Берендеев Кирилл

В саду

Тишина мертвая. Только слышно, как лениво жужжат, перебираясь с цветка на цветок, неугомонные пушистые шершни да протрещит кое-где цикада и тут же смолкнет. Птицы безмолвствуют, для них наступила сиеста, лишь по утрам и вечерам раздается беспокойный многоголосый гомон. С рассвета, будто заблудившаяся кошка, будит окрестности иволга, после заката томит душу залетевший на участок соловей. Маленькая серая кроха, сядет на яблоню и самозабвенно, никого не боясь и не стесняясь, выводит сладкозвучные трели. Следом за ним вступает дергач, откуда-то с реки слышны его то резкие, то глухие крики, будто пилят бревно ржавой пилой, туда-сюда, туда-сюда, всю ночь напролет. Когда же он наконец успокаивается, на его место вступает весь птичий хор, начиная с нервной иволги и кончая беспокойной сорокой.

Но солнце медленно поднимается все выше, жарит неумолимо. Тогда замолкают и они, и наступает время сиесты.

Слабый ветерок разгоняет застоявшийся зной, доносит нежный аромат цветущих бархатцев, настурций, георгинов и маков. Огромный, выше человеческого роста куст клематисов весь усеян бледно голубыми цветами, он буквально прогибается под их тяжестью. И нежное дыхание далекого юга приносит ветер, когда плеснет в лицо запах этих цветов.
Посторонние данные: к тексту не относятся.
/-- A primitive leaves the command in flight where it stands. -/
theorem sameCommand_of_primitive {k : PortCodes} {w : PortWord} (hd : decodePrimitive k w = .ok i)
    (h : exec i s = .next t) : SameCommand s t := by
  obtain rfl | ⟨p, rfl⟩ | ⟨p, l, rfl⟩ | ⟨d, rfl⟩ | rfl := decodePrimitive_cases hd
  · obtain rfl := next_inj h; exact {}
  · obtain ⟨j, -, rfl⟩ := (onPin_next ..).mp h; exact {}
  · obtain ⟨j, -, rfl⟩ := (onPin_next ..).mp h; exact {}
  · obtain rfl := next_inj h; exact {}
  · obtain rfl := next_inj h; exact {}

theorem decodeCommand_cases {v : Word} (h : decodeCommand v = .ok i) : i = .tx ∨ i = .init := by
  unfold decodeCommand at h
  split_ifs at h <;> cases h
  · exact .inl rfl
  · exact .inr rfl

/-- With `BUSY` = 0 the phase is `IDLE` (R13). -/
theorem idle_of_not_busy (hf : FlagsCoherent s) (hb : s.busy = false) : s.phase = .idle := by
  by_contra hp
  simp [hf.1.mpr hp] at hb

theorem guarded_of_idle (hf : FlagsCoherent s) (hp : s.phase = .idle) (hb : CountersBounded s) :
    Guarded s :=
  ⟨hf, by rw [Checked, hp]; exact trivial, hb⟩

theorem guarded_start_iSetup (hb : CountersBounded s) : Guarded (s.start .iSetup) :=
  ⟨by simp [FlagsCoherent], trivial, hb⟩

theorem guarded_start_vPin (hb : CountersBounded s) (hr : s.initst = .ready) :
    Guarded (s.start .vPin) :=
  ⟨by simp [FlagsCoherent, hr], trivial, hb⟩

/-- The start of a command, or one that is ignored (R110, R112, R113). -/
theorem command_guarded {v : Word} (hg : Guarded s) (hb : s.busy = false)
    (hd : decodeCommand v = .ok i) (h : exec i s = .next t) : Guarded t := by
  have ⟨_, _, hcounters⟩ := hg
  obtain rfl | rfl := decodeCommand_cases hd
  · obtain ⟨-, rfl⟩ | ⟨-, hr, rfl⟩ := launchTx_next _ _ _ h
    · exact hg
    · exact guarded_start_vPin hcounters hr
  · obtain ⟨hb', -, -⟩ | ⟨hb', -, -⟩ | ⟨-, rfl⟩ := execInit_next _ _ h
    · simp [hb] at hb'
    · simp [hb] at hb'
    · exact guarded_start_iSetup hcounters

/-- A host write that stores changes the request alone (R33). -/
theorem hostStore_request {off : Nat} {v : Word} (h : hostStore off v s = some t) :
    ∃ p r c m, t = { s with pin := p, repeats := r, count := c, pmem := m } := by
  obtain rfl | rfl | rfl | rfl | ⟨n, -, rfl⟩ := hostStore_cases h <;> exact ⟨_, _, _, _, rfl⟩

/-- The host stores and resets only while the PTD is `IDLE`; its other moves leave the command in
flight where it stands, or start one (R37, R55, R156). -/
theorem hostTurn_guarded (hg : Guarded s) (h : hostTurn s = .next t) : Guarded t := by
  have ⟨hf, _, hb⟩ := hg
  obtain ⟨-, rfl⟩ | ⟨us, rest, -, rfl⟩ | ⟨addr, bytes, rest, w, -, rfl⟩ |
    ⟨addr, bytes, v, rest, -, ⟨-, rfl⟩ | ⟨hbusy, off, hst⟩⟩ | ⟨rest, -, hx⟩ | ⟨rest, -, -, rfl⟩ :=
    hostTurn_next h
  · exact SameCommand.guarded {} hg
  · exact SameCommand.guarded {} hg
  · exact SameCommand.guarded {} hg
  · exact SameCommand.guarded {} hg
  · obtain ⟨p, r, c, m, rfl⟩ := hostStore_request hst
    exact guarded_of_idle hf (idle_of_not_busy hf hbusy) hb
  · obtain ⟨-, rfl⟩ | ⟨-, hr, rfl⟩ := launchTx_next _ _ _ hx
    · exact SameCommand.guarded {} hg
    · exact guarded_start_vPin hb hr
  · exact guarded_of_idle (by simp [FlagsCoherent, resetPtd]) rfl
      (by simp [CountersBounded, resetPtd])

end Others

/-- Settles O52: the phase's operation, a command's start and the host's moves keep the guard, and
a primitive does not touch what it speaks of. -/
theorem stepKeepsSchedulerGuarded : Obligations.StepKeepsSchedulerGuarded := by
  intro s t hg h
  have hport : Guarded { s with port := none } := SameCommand.guarded {} hg
  have hmoved (l : List HostMove) : Guarded { s with host := l } := SameCommand.guarded {} hg
  obtain ⟨w, i, -, hd, hx⟩ | ⟨v, rest, i, -, -, hb, hd, hx⟩ | ⟨i, u, -, -, hop, hx, rfl⟩ |
    ⟨-, ht, -⟩ := step_next_cases s t h
  · exact (sameCommand_of_primitive hd hx).guarded hport
  · exact command_guarded (hmoved rest) hb hd hx
  · exact SameCommand.guarded {} (exec_guarded (hmoved s.host.tail) hop hx)
  · exact hostTurn_guarded hg ht

end Sys2Proof.Guard

/-! PROOFS. What the guard gives (41_engine.md R75, R80, R91): no step faults, and the request's pin
is an output through the transmission and LOW after every pass. -/

namespace Sys2Proof.Guard

open Sys2Proof.Machine Sys2Proof.StateLaws

/-! ### No fault (R75) -/

section Faults

variable {s : State} {i : Instr} {f : Fault}

theorem launchTx_ne_fault (s' : State) : launchTx s s' ≠ .fault f := by
  unfold launchTx
  split_ifs <;> nofun

theorem execInit_ne_fault : execInit s ≠ .fault f := by
  unfold execInit
  split_ifs <;> nofun

/-- A read, a write, the reset line and the passing of time are refused or answered. -/
theorem hostTurn_ne_fault : hostTurn s ≠ .fault f := by
  unfold hostTurn
  split
  · nofun
  · nofun
  · unfold hostRead
    split <;> [split; skip] <;> nofun
  · unfold hostWrite
    split <;> [split; skip] <;> nofun
  · exact launchTx_ne_fault _
  · unfold hostReset
    split <;> nofun

/-- With no word on the pin port, the fetch gives a command or the operation of the phase. -/
theorem fetchedCode_cases {c : Code} (hport : s.port = none) (h : fetchedCode s = some c) :
    (∃ v, c = .command v) ∨ (s.phase ≠ .idle ∧ c = .phase (phaseCode s.phase)) := by
  have hphase (h : phaseFetch s = some c) : s.phase ≠ .idle ∧ c = .phase (phaseCode s.phase) := by
    unfold phaseFetch at h
    split at h
    case isTrue => cases h
    case isFalse hp => exact ⟨hp, (Option.some.inj h).symm⟩
  unfold fetchedCode at h
  rw [hport] at h
  dsimp only at h
  split at h
  · exact .inr (hphase h)
  · exact .inr (hphase h)
  · split at h
    · exact .inl ⟨_, (Option.some.inj h).symm⟩
    · cases h
  · cases h
  · cases h
  · cases h

theorem aroundExec_fault {c : Code} {a : Answer} (h : aroundExec c a = .fault f) :
    a = .fault f := by
  unfold aroundExec at h
  split at h
  · cases h
  · exact h

theorem exists_phaseOperation (h : s.phase ≠ .idle) : ∃ i, phaseOperation s.phase = some i := by
  cases hp : s.phase with
  | idle => exact absurd hp h
  | _ => exact ⟨_, rfl⟩

/-- With no word on the pin port, only the operation of the phase can fault. -/
theorem step_fault (hport : s.port = none) (h : step s = .fault f) :
    ∃ i, phaseOperation s.phase = some i ∧ exec i { s with host := s.host.tail } = .fault f := by
  cases hfetch : fetchedCode s with
  | none =>
    rw [step_turn s hfetch] at h
    exact absurd h hostTurn_ne_fault
  | some c =>
    cases hd : decode s.params.portCodes c with
    | error e => rw [step_undecodable s c e hfetch hd] at h; cases h
    | ok i =>
      rw [step_fetched s c i hfetch hd, afterFetch_quiet s hport] at h
      have hx := aroundExec_fault h
      obtain ⟨v, rfl⟩ | ⟨hidle, rfl⟩ := fetchedCode_cases hport hfetch
      · obtain rfl | rfl := decodeCommand_cases hd
        · exact absurd hx (launchTx_ne_fault _)
        · exact absurd hx execInit_ne_fault
      · obtain ⟨i', hi'⟩ := exists_phaseOperation hidle
        obtain rfl : i' = i := Except.ok.inj ((decode_phaseCode _ _ _ hi').symm.trans hd)
        exact ⟨i', hi', hx⟩

/-- The pin of a plan exists, so what is done on it does not fault. -/
theorem onPin_ne_fault (h : PlanLegal s) (g : Fin 26 → State) :
    onPin s.pin.toInt g ≠ .fault f := by
  obtain ⟨j, hj⟩ := exists_pinNumber_of_plan h
  rw [hj, onPin_pinNumber]
  nofun

/-- Each phase's operation finds the word or the pin that it needs. -/
theorem exec_ne_fault (hc : Checked s) (hop : phaseOperation s.phase = some i) :
    exec i s ≠ .fault f := by
  cases hp : s.phase <;> rw [hp] at hop <;> cases hop <;> simp only [Checked, hp] at hc
  case iSetup => exact execInit_ne_fault
  case vPin => rw [Checker.exec_chkPin]; nofun
  case vRep => rw [Checker.exec_chkRep]; nofun
  case vCnt => rw [Checker.exec_chkCnt]; nofun
  case vPar => rw [Checker.exec_chkPar]; nofun
  case vLen =>
    obtain ⟨hscalars, -, hi, -⟩ := hc
    obtain ⟨-, -, hmax⟩ := pulseCount_of_scalars hscalars
    rw [Checker.exec_chkLen s (by omega)]
    nofun
  case vSum =>
    obtain ⟨hscalars, -, hi, -⟩ := hc
    obtain ⟨-, -, hmax⟩ := pulseCount_of_scalars hscalars
    rw [Checker.exec_chkSum s (by omega)]
    nofun
  case eCfg => exact onPin_ne_fault hc _
  case eStamp0 => nofun
  case eHold =>
    obtain ⟨hplan, hi, -⟩ := hc
    rw [exec_engHold_of_plan hplan hi]
    exact onPin_ne_fault hplan _
  case eBudget => nofun
  case eDeassert => exact onPin_ne_fault hc.1 _
  case eStamp1 =>
    rw [exec, execEngStamp1, endTransmission]
    split <;> nofun

end Faults

/-- Settles O55: only the operation of the phase could fault, and its checks have been made. -/
theorem guardedMachineNeverFaults : Obligations.GuardedMachineNeverFaults := by
  intro s f hg hport h
  obtain ⟨i, hop, hx⟩ := step_fault hport h
  have hmoved : Guarded { s with host := s.host.tail } := SameCommand.guarded {} hg
  obtain ⟨-, hc, -⟩ := hmoved
  exact exec_ne_fault hc hop hx

/-! ### The request's pin (R80, R82, R91) -/

section Pin

variable {s t u : State} {p : Phase} {i : Instr} {j : Fin 26}

theorem requestedPin_eq (hj : s.pin.toInt = pinNumber j) : requestedPin s = some s.pins[j] := by
  rw [requestedPin, hj, pinSlot_pinNumber, Option.map_some]

theorem requestedPin_congr (hpin : t.pin = s.pin) (hpins : t.pins = s.pins) :
    requestedPin t = requestedPin s := by
  rw [requestedPin, requestedPin, hpin, hpins]

/-- The phases in which nothing is asked of the pin: no command, `INIT`, the checker, and before
`ENG.CFG`. -/
def pinFree : List Phase :=
  [.idle, .iSetup, .vPin, .vRep, .vCnt, .vPar, .vLen, .vSum, .eCfg]

theorem pinHeld_of_pinFree (hport : s.port = none) (hp : s.phase ∈ pinFree) : PinHeld s := by
  refine ⟨hport, ?_⟩
  cases h : s.phase <;> rw [h] at hp
  case eStamp0 | eHold | eBudget | eDeassert | eStamp1 => simp [pinFree] at hp
  all_goals exact trivial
В этот час мы лежим в гамаке, протянутым между стволами двух старых размашистых антоновок, я и она. На сетку наброшено легкое шерстяное одеяло в пододеяльнике, под ним я обычно сплю, приезжая сюда, на нем мы сейчас и лежим, и ветерок сквозь полудрему ласкает наши обнаженные тела. Каждое прикосновение друг к другу вызывает жар, мы стараемся не двигаться и не говорить.

Мы приехали сюда позавчера днем, тогда еще не было так жарко, а ближе к вечеру даже покапал дождичек. Ныне же зной вновь правит миром, и нам не остается ничего другого, как подчиниться его законам.

В жару при легком ветерке, не освежающем, но успокаивающем, удивительно дремлется. Мы лежим в гамаке, в тени старых дерев довольно прохладно, час обеда уже прошел, но ничего делать не хочется, тем более вставать и возиться у плиты. Это к ней, она сказала, что обедать будет перед отъездом, когда, волей неволей, придется сиесту прекратить. Не хотелось бы, конечно, но надо. Ей, не мне, у нее завтра дела, я же мог бы и продолжать дрему в знойном саду под ленивое жужжание шершней, но, дача, а равно и все права на ней принадлежат не мне.

Она привезла меня сюда отдохнуть от городской суеты, она же меня отсюда и заберет.

Где-то неподалеку от нас пролетел шмель; она сонно шевельнулась, и гамак, растревоженный ее движением, медленно закачался. Я открыл глаза, моему взору предстало ее обнаженное тело, золотистое от загара. Точеные полусферы грудей, на левую как раз падает тонкий лучик света, дрожа и переливаясь, и ослепляя меня, сосок рубиново вспыхивает жаркой девичьей кровью.

Я дотрагиваюсь до соска, под пальцами тотчас же выступает пот, лучик исчезает; она лениво поворачивается, высвобождая каштановый водопад волос из-под плеч. Ее ладонь касается моей щеки.

- Ты ужасно небрит, - замечает она, осторожно приминая щетину, Заметь, порядочные девушки этого не выносят.

Я не отвечаю. Мои слова не имеют значения. Мне и так известны следующие за этой фразы.

Но, кажется, на этот раз она не хочет повторяться. Она просто молчит, глядя сквозь меня хрустальным взором в притихший сад.

- Не знаешь, сколько еще эта жара продлится? - наконец спрашивает она. - На два дня посвежело - и опять.

- Завтра будет то же самое.

- Жаль, - и ее прорывает. - Бедный Павел, какого ему будет в костюме. Да еще в самое пекло. Регистрация назначена ровно на двенадцать.

- Я знаю.

Она поворачивается ко мне всем телом. Гамак вздрагивает.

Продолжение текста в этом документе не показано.